== RECORDS FOR THE EXERCISE

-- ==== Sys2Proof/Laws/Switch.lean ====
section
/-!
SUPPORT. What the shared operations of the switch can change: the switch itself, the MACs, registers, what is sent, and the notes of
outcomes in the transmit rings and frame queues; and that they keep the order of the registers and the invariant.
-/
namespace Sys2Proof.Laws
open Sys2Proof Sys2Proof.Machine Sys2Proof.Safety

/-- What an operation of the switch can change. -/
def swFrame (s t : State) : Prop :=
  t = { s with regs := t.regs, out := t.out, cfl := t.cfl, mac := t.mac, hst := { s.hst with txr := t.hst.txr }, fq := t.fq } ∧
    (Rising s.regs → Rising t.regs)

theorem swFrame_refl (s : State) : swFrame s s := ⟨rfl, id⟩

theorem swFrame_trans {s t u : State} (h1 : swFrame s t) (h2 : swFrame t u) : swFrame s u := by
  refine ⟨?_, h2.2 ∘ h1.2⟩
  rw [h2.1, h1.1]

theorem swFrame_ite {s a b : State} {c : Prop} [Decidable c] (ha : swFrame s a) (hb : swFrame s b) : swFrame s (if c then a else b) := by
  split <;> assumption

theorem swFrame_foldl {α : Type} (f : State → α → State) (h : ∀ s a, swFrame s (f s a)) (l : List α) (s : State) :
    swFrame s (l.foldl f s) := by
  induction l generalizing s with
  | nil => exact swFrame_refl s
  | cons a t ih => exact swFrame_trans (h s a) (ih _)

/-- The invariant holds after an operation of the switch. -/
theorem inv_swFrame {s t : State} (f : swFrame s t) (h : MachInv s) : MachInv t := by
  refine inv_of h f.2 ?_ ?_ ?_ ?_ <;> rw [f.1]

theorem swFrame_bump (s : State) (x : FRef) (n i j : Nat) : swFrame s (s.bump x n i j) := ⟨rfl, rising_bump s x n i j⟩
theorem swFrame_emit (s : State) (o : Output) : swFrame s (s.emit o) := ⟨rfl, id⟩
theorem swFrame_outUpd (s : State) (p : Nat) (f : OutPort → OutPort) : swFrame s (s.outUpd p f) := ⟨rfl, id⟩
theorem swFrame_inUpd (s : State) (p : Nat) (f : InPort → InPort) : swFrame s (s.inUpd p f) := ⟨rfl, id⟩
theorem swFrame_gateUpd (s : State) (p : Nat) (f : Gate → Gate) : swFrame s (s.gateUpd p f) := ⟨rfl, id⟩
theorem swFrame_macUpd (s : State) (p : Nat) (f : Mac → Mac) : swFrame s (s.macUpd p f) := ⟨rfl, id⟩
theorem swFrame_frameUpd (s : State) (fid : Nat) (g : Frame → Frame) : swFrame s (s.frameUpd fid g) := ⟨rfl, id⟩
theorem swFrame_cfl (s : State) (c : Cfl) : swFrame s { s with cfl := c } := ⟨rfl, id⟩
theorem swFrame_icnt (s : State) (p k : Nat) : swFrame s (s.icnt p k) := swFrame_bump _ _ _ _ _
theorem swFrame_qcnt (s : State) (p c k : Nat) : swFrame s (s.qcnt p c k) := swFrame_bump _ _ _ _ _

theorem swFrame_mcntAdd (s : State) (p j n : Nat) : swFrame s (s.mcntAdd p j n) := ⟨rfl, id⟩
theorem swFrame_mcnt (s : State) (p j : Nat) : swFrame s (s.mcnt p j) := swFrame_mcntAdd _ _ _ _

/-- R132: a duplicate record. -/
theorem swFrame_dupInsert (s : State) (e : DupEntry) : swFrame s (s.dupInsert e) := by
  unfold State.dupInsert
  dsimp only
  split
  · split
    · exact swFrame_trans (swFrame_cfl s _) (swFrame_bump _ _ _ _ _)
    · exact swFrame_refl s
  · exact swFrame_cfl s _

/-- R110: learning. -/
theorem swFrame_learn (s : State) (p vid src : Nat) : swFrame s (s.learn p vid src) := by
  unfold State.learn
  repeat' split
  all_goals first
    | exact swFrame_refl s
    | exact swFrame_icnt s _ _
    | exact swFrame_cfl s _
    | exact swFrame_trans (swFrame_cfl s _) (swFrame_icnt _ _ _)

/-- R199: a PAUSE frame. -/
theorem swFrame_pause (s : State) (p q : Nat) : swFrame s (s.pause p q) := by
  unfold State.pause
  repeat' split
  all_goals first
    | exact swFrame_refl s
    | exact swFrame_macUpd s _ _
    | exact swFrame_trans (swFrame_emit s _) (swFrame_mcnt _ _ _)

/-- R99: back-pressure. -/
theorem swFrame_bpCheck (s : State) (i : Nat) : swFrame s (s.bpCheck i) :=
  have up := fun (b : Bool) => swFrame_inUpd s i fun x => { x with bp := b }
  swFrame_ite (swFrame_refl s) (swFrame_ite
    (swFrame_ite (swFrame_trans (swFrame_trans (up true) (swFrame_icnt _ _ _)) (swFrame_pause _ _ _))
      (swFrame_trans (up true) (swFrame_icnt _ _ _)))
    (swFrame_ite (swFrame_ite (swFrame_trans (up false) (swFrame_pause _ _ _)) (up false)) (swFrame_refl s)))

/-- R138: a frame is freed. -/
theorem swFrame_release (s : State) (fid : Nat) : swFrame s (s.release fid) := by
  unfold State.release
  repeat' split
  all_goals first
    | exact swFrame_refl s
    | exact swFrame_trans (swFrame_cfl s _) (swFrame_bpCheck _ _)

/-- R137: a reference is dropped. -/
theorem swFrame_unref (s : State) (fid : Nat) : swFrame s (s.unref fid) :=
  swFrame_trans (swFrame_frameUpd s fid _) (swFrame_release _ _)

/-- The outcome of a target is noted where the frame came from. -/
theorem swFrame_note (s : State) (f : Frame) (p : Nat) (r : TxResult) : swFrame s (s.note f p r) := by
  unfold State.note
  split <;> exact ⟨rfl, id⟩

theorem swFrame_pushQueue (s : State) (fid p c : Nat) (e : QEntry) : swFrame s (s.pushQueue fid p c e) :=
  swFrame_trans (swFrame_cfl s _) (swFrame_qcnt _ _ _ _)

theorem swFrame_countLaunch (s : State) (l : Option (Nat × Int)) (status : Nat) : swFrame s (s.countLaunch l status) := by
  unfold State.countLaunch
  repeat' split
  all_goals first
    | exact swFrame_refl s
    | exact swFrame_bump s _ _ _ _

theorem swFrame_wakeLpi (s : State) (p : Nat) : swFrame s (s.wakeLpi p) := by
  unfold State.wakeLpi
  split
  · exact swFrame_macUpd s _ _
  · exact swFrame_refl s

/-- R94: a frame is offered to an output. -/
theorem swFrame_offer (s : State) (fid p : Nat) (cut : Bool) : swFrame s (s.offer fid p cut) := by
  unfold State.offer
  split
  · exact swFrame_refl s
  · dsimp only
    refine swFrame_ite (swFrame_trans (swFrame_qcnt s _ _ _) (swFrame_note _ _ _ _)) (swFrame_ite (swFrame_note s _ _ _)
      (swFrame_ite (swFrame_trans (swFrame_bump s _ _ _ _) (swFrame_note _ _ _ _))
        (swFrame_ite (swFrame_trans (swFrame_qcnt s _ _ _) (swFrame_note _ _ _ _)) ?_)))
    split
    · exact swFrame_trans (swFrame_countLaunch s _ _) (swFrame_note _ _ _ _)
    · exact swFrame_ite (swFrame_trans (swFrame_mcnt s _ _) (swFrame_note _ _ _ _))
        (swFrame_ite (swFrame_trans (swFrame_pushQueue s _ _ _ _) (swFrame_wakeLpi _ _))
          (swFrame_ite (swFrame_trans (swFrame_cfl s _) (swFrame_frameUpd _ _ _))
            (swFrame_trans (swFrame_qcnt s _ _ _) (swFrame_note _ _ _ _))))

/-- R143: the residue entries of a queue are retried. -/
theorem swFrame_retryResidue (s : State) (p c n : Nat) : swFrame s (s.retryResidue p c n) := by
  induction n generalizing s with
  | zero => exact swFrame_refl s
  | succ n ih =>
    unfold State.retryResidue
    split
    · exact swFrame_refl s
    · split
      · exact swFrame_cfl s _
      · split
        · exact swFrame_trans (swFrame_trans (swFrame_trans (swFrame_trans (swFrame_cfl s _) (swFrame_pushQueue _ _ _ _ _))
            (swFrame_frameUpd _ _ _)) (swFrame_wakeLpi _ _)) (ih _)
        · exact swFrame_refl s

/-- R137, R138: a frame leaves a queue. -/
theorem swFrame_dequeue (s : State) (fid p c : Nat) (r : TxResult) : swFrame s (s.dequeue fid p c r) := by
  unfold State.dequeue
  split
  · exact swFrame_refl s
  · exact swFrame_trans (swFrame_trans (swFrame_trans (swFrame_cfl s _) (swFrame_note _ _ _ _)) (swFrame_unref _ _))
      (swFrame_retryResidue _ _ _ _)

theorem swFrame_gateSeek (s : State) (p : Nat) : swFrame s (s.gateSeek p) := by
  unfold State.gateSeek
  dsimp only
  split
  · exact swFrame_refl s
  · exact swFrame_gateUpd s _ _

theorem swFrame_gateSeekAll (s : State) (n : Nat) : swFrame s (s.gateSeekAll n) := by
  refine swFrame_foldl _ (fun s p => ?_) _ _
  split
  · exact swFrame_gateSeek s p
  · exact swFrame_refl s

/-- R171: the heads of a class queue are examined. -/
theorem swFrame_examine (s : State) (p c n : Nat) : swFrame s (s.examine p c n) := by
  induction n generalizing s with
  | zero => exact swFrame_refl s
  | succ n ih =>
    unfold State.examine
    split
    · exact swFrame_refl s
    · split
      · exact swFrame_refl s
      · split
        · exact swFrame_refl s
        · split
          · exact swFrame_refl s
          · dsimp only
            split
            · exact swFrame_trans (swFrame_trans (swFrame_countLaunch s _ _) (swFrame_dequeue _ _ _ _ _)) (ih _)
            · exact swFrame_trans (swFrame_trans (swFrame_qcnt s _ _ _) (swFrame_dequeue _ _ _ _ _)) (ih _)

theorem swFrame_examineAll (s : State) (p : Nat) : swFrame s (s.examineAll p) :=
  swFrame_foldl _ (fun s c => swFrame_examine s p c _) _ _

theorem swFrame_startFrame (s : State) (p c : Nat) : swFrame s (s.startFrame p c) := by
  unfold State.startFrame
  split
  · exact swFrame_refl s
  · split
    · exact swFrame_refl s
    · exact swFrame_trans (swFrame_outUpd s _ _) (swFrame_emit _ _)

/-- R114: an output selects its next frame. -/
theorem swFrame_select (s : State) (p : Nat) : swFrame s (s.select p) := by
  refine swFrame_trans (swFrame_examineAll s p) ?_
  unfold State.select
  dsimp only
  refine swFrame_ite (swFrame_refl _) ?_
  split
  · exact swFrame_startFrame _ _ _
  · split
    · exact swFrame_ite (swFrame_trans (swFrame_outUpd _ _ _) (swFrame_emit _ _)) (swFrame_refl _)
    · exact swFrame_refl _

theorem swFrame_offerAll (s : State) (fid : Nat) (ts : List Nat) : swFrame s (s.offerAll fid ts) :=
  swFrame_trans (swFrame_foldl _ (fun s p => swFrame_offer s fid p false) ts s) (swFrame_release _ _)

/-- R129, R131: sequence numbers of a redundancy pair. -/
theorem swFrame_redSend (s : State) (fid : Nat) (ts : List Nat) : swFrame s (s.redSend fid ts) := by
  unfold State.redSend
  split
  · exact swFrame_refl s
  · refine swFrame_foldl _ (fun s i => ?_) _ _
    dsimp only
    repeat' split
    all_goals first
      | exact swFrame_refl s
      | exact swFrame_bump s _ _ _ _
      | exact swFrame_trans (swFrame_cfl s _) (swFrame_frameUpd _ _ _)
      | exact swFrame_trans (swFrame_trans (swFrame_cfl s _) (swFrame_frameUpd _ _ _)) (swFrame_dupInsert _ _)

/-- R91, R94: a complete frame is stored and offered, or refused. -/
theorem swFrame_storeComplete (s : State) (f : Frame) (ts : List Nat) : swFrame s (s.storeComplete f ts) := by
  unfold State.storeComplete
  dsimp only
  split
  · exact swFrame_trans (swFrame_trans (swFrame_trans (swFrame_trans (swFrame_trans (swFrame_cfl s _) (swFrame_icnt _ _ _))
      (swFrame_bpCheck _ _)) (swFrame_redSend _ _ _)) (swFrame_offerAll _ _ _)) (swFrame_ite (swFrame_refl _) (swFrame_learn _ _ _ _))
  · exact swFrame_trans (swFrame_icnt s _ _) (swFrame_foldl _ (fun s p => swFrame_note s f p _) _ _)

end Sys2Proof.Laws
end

====

EXERCISE: The lines above starting at the one that contains "theorem swFrame_note (s" and ending at the one that contains "swFrame_trans (swFrame_cfl s _) (swFrame_qcnt" must be transcribed exactly, and no other lines may appear.

SOLUTION TO THE PROBLEM:
theorem swFrame_note (s : State) (f : Frame) (p : Nat) (r : TxResult) : swFrame s (s.note f p r) := by
  unfold State.note
  split <;> exact ⟨rfl, id⟩

theorem swFrame_pushQueue (s : State) (fid p c : Nat) (e : QEntry) : swFrame s (s.pushQueue fid p c e) :=
  swFrame_trans (swFrame_cfl s _) (swFrame_qcnt _ _ _ _)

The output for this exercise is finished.